# List all of the the restricted values sqrt 2x - 5?

Apr 2, 2017

Assumption: the question is: $\sqrt{2 x - 5}$

$x < \frac{5}{2}$

Written in set notation as $\left\{x : x \in \left(- \infty , \frac{5}{2}\right)\right\}$

In this context the rounded brackets mean 'not including'. I have seen it written as: $\left\{x : x \in \textcolor{w h i t e}{\frac{.}{.}}\right] \textcolor{w h i t e}{.} - \infty , \frac{5}{2} \left[\textcolor{w h i t e}{\frac{.}{.}}\right\}$

#### Explanation:

To force the mathematical formatting you use the hash symbol at the beginning and end of the 'maths bit'.

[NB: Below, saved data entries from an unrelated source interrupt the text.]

-- ==== Sys2Proof/Safety.lean ====
section
/-! DEFINITION. The words in which statements about the part are made: what holds of every state that a run reaches (invariants), when
each row is due, and the head of the command queue. Nothing here is part of the machine. -/

namespace Sys2Proof.Machine

/-! ### Invariants -/

/-- The DRAM's words are in canonical form. -/
def State.memoryOk (s : State) : Prop := s.memory.wf

/-- The Posted Write Buffer holds at most 32 writes, each of well-formed size and place (R118, R127). -/
def State.bufferOk (s : State) : Prop :=
  s.pwb.length ≤ 32 ∧ ∀ w ∈ s.pwb, malformed w.address w.data.length = none

/-- The mode and the requested mode agree as R165 says. -/
def modesAgree (mode requested : Mode) : Prop := match mode with
  | .idle => requested = .idle
  | .acquire => requested = .acquire
  | .draining => requested = .idle

/-- R165 holds of the state. -/
def State.modesOk (s : State) : Prop := modesAgree s.mode s.requestedMode

/-- Scan Staging as R3 and R4 say: at most four scans, at most two of them FILLING, in strictly rising scan number, none above the
newest admitted one, and no two FILLING entries of one slot. -/
def Assembler.ok (a : Assembler) : Prop :=
  a.staging.length ≤ 4 ∧ a.fillingEntries.length ≤ 2 ∧
    a.staging.Pairwise (fun e f => e.scan < f.scan) ∧
    (∀ e ∈ a.staging, ∃ n, a.newest = some n ∧ e.scan ≤ n) ∧
    a.fillingEntries.Pairwise (fun e f => e.slot ≠ f.slot)

/-- Scan Staging of the state. -/
def State.stagingOk (s : State) : Prop := s.assembler.ok

/-- The sizes of the tables: 24 sweeps, 16 pilots, 3,072 channels, 32 directory entries, 8 deferred reads, 8 command slots, 32 mirror
marks (R20, R50, R63, R77, R102, R148). -/
def State.sizes (s : State) : List Nat :=
  [s.sweeps.table.length, s.pilots.length, s.channels.length, s.directory.length, s.drq.entries.length, s.commands.slots.length,
    s.reports.stale.length]

/-- Every table has its size. -/
def State.tablesOk (s : State) : Prop := s.sizes = [24, 16, 3072, 32, 8, 8, 32]

/-- The settings of a window that is on (R156). -/
def RawWindow.ok (w : RawWindow) : Prop := baseInRange w.base = true ∧ 16 ≤ w.slots ∧ w.slots ≤ 4096
def StackWindow.ok (w : StackWindow) : Prop := baseInRange w.base = true ∧ 1 ≤ w.slots ∧ w.slots ≤ 32
def ScratchWindow.ok (w : ScratchWindow) : Prop := baseInRange w.base = true
def PilotWindow.ok (w : PilotWindow) : Prop :=
  baseInRange w.base = true ∧ w.base ≤ w.limit ∧ w.limit ≤ 2 ^ 40 - 1 ∧ (w.limit + 1) % 64 = 0

/-- The settings that a SET_WINDOW asks for (R156). -/
def WindowSetting.ok : WindowSetting → Prop
  | .raw x => ∀ w, x = some w → w.ok
  | .stack x => ∀ w, x = some w → w.ok
  | .scratch x => ∀ w, x = some w → w.ok
  | .pilot x => ∀ w, x = some w → w.ok

/-- Every window that is on, and the one that a SET_WINDOW in progress waits to set, has settings in range (R156). -/
def State.windowsOk (s : State) : Prop :=
  (∀ w, s.windows.raw = some w → w.ok) ∧ (∀ w, s.windows.stack = some w → w.ok) ∧
    (∀ w, s.windows.scratch = some w → w.ok) ∧ (∀ w, s.windows.pilot = some w → w.ok) ∧
    ∀ w, s.commands.progress = some (.setWindow w) → w.ok

/-- Every setting is in its range: the slices, the geometry, the periods, the windows and the ring size (R143, R155, R156, R158,
R174). -/
def State.settingsOk (s : State) : Prop :=
  (1 ≤ s.port.forwardSlice ∧ s.port.forwardSlice ≤ 255 ∧ 1 ≤ s.port.partSlice ∧ s.port.partSlice ≤ 255) ∧
    (s.geometry = ⟨0, 0, 0⟩ ∨ s.geometry.inRange = true) ∧
    (1 ≤ s.sweeps.stallPeriod ∧ s.sweeps.stallPeriod ≤ 65535) ∧ (1 ≤ s.drq.period ∧ s.drq.period ≤ 65535) ∧
    s.windowsOk ∧ ringSizeOk s.reports.size = true

/-! ### The head of the command queue (R153, R154) -/

/-- No command is in progress, `q` is at the head of the queue, it is of kind `k`, and the mode allows that kind. -/
abbrev State.heads (s : State) (k : CommandKind) (q : QueueEntry) : Prop :=
  s.commands.progress = none ∧ s.commands.queue.head? = some q ∧ q.command = some k ∧ k.available s.mode = true

/-- The row in which a command of a kind begins. -/
def CommandKind.row : CommandKind → Instr
  | .setGeometry => .setGeometry
  | .setWindow => .setWindow
  | .setTimers => .setTimers
  | .readState => .readState
  | .engineReset => .engineReset
  | .noticeSweep => .noticeSweep
  | .cancelSweep => .cancelSweep
  | .readSweep => .readSweep
  | .definePilot => .definePilot
  | .removePilot => .removePilot
  | .muteChannel => .muteChannel
  | .unmuteChannel => .unmuteChannel
  | .readChannel => .readChannel
  | .openSourcePoint => .openSourcePoint
  | .closeSourcePoint => .closeSourcePoint
  | .releaseStack => .releaseStack
  | .setArbiter => .setArbiter
  | .setMode => .setMode
  | .setReports => .setReports

/-! ### A client's transfer at the DRAM (R139, R146) -/

/-- The attempt at the DRAM is that of `c`'s transfer, whose work has not been abandoned. -/
abbrev State.awaits (s : State) (c : Client) (o : Outstanding) : Prop :=
  s.port.attempt = some .part ∧ s.port.current = some c ∧ s.port.client c = ⟨some o, none⟩ ∧ o.abandoned = false

/-- The state in which the client acts on the answer: what the attempt leaves in memory, and the client and the part side free. -/
def State.answeredFor (s : State) (c : Client) (o : Outstanding) (a : DramAnswer) : State :=
  { s with
    memory := s.memory.attempt o.transfer a
    port := { s.port.setClient c ⟨none, none⟩ with current := none, attempt := none } }

/-! ### Transactions -/

/-- The three rows that a write transaction may be named by (assumption log 6). -/
def writeRows (requester : Requester) (address : Address) (data : List Word) : List Instr :=
  [.upstreamWrite requester address data, .rawWindowWrite requester address data, .consumerIndexWrite requester address data]

end Sys2Proof.Machine

namespace Sys2Proof

/-! ### The answers of the DRAM -/

/-- The rows that answer the attempt at the DRAM, for one answer. -/
def answerRows (a : DramAnswer) : List Instr :=
  [.pwbDeliveryAnswer a, .passThroughReadAnswer a, .engineTransferAnswer a, .stackUnitTransferAnswer a, .pilotCheckReadAnswer a,
    .drqFetchAnswer a, .reportWriteAnswer a, .producerWriteAnswer a, .mirrorWriteAnswer a, .commandSlotWriteAnswer a]

/-! ### When a row is due (assumption log 1, log 8) -/

/-- The rows whose step the spec makes at once (R81, R153, R157): the beginnings of commands, the claim and the window change. -/
def Instr.atOnce : Instr → Bool
  | .lineReset _ => false
  | .tick => false
  | .stallTimerExpiry => false
  | .discardCountdownExpiry _ => false
  | .upstreamWrite _ _ _ => false
  | .rawWindowWrite _ _ _ => false
  | .consumerIndexWrite _ _ _ => false
  | .upstreamRead _ _ _ => false
  | .passThroughReadIssue => false
  | .passThroughReadAnswer _ => false
  | .pwbDeliveryAnswer _ => false
  | .attemptBusy => false
  | .clearSweep => false
  | .processScan => false
  | .engineTransferAnswer _ => false
  | .clearSlot => false
  | .fold => false
  | .seal => false
  | .stackUnitTransferAnswer _ => false
  | .drqFetchAnswer _ => false
  | .pilotCheckStart => false
  | .pilotCheckReadAnswer _ => false
  | .reportWriteAnswer _ => false
  | .producerWriteAnswer _ => false
  | .mirrorWriteAnswer _ => false
  | .busyWriteHanded => false
  | .commandSlotWriteAnswer _ => false
  | .engineResetScanAssembler => false
  | .engineResetDone => false
  | .abandonedAttemptFinished _ => false
  | .badKindCommand => true
  | .setGeometry => true
  | .setWindow => true
  | .windowChange => true
  | .setTimers => true
  | .readState => true
  | .engineReset => true
  | .noticeSweep => true
  | .cancelSweep => true
  | .readSweep => true
  | .definePilot => true
  | .removePilot => true
  | .muteChannel => true
  | .unmuteChannel => true
  | .readChannel => true
  | .openSourcePoint => true
  | .slotClaim => true
  | .closeSourcePoint => true
  | .releaseStack => true
  | .setArbiter => true
  | .setMode => true
  | .setReports => true

/-- The state in which the step of a row takes place: its boundary work is done, and for a row that is not due at once whatever is due
at once has been made. -/
def Instr.moment (i : Instr) (s : Machine.State) : Machine.State := if i.atOnce then s.settle else s.caughtUp

/-- Whether the step of a row takes place in such a state. -/
def Instr.due : Instr → Machine.State → Bool
  | .lineReset _, _ => true
  | .tick, _ => true
  | .stallTimerExpiry, s => s.stallExpiryDue
  | .discardCountdownExpiry e, s => s.discardExpiryDue e
  | .upstreamWrite _ _ _, s => s.portFree
  | .rawWindowWrite _ _ _, s => s.portFree
  | .consumerIndexWrite _ _ _, s => s.portFree
  | .upstreamRead _ _ _, s => s.portFree
  | .passThroughReadIssue, s => s.readIssueDue
  | .passThroughReadAnswer _, s => s.forwardDue .passThroughRead
  | .pwbDeliveryAnswer _, s => s.forwardDue .delivery
  | .attemptBusy, s => s.attemptDue
  | .clearSweep, s => s.clearSweepDue
  | .processScan, s => s.processScanDue
  | .engineTransferAnswer _, s => s.clientDue .engine
  | .clearSlot, s => s.clearSlotDue
  | .fold, s => s.foldDue
  | .seal, s => s.sealDue
  | .stackUnitTransferAnswer _, s => s.clientDue .stackUnit
  | .drqFetchAnswer _, s => s.clientDue .drqFetch
  | .pilotCheckStart, s => s.checkStartDue
  | .pilotCheckReadAnswer _, s => s.clientDue .pilotUnit
  | .reportWriteAnswer _, s => s.reportDue .record
  | .producerWriteAnswer _, s => s.reportDue .producer
  | .mirrorWriteAnswer _, s => s.reportDue .mirror
  | .busyWriteHanded, s => s.busyWriteDue
  | .commandSlotWriteAnswer _, s => s.reportDue .slotWrite
  | .badKindCommand, s => s.badKindDue
  | .setGeometry, s => s.commandDue .setGeometry
  | .setWindow, s => s.commandDue .setWindow
  | .windowChange, s => s.windowChangeDue
  | .setTimers, s => s.commandDue .setTimers
  | .readState, s => s.commandDue .readState
  | .engineReset, s => s.commandDue .engineReset
  | .engineResetScanAssembler, s => s.resetScansDue
  | .engineResetDone, s => s.resetDoneDue
  | .noticeSweep, s => s.commandDue .noticeSweep
  | .cancelSweep, s => s.commandDue .cancelSweep
  | .readSweep, s => s.commandDue .readSweep
  | .definePilot, s => s.commandDue .definePilot
  | .removePilot, s => s.commandDue .removePilot
  | .muteChannel, s => s.commandDue .muteChannel
  | .unmuteChannel, s => s.commandDue .unmuteChannel
  | .readChannel, s => s.commandDue .readChannel
  | .openSourcePoint, s => s.commandDue .openSourcePoint
  | .slotClaim, s => s.slotClaimDue
  | .closeSourcePoint, s => s.commandDue .closeSourcePoint
  | .releaseStack, s => s.commandDue .releaseStack
  | .setArbiter, s => s.commandDue .setArbiter
  | .setMode, s => s.commandDue .setMode
  | .setReports, s => s.commandDue .setReports
  | .abandonedAttemptFinished _, s => s.abandonedDue

end Sys2Proof
end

I wrote the form$\text{ }$ hash sqrt(2x - 5) hash$\text{ }$ to get $\sqrt{2 x - 5}$

For the numbers to stay a belong to the set of 'Real numbers' you need to make sure that $2 x - 5 \ge 0$

$2 x - 5 \ge 0$

$2 x \ge 5$
$x \ge \frac{5}{2}$
So the restricted value are all those that do not comply with $x \ge \frac{5}{2}$ and these are $x < \frac{5}{2}$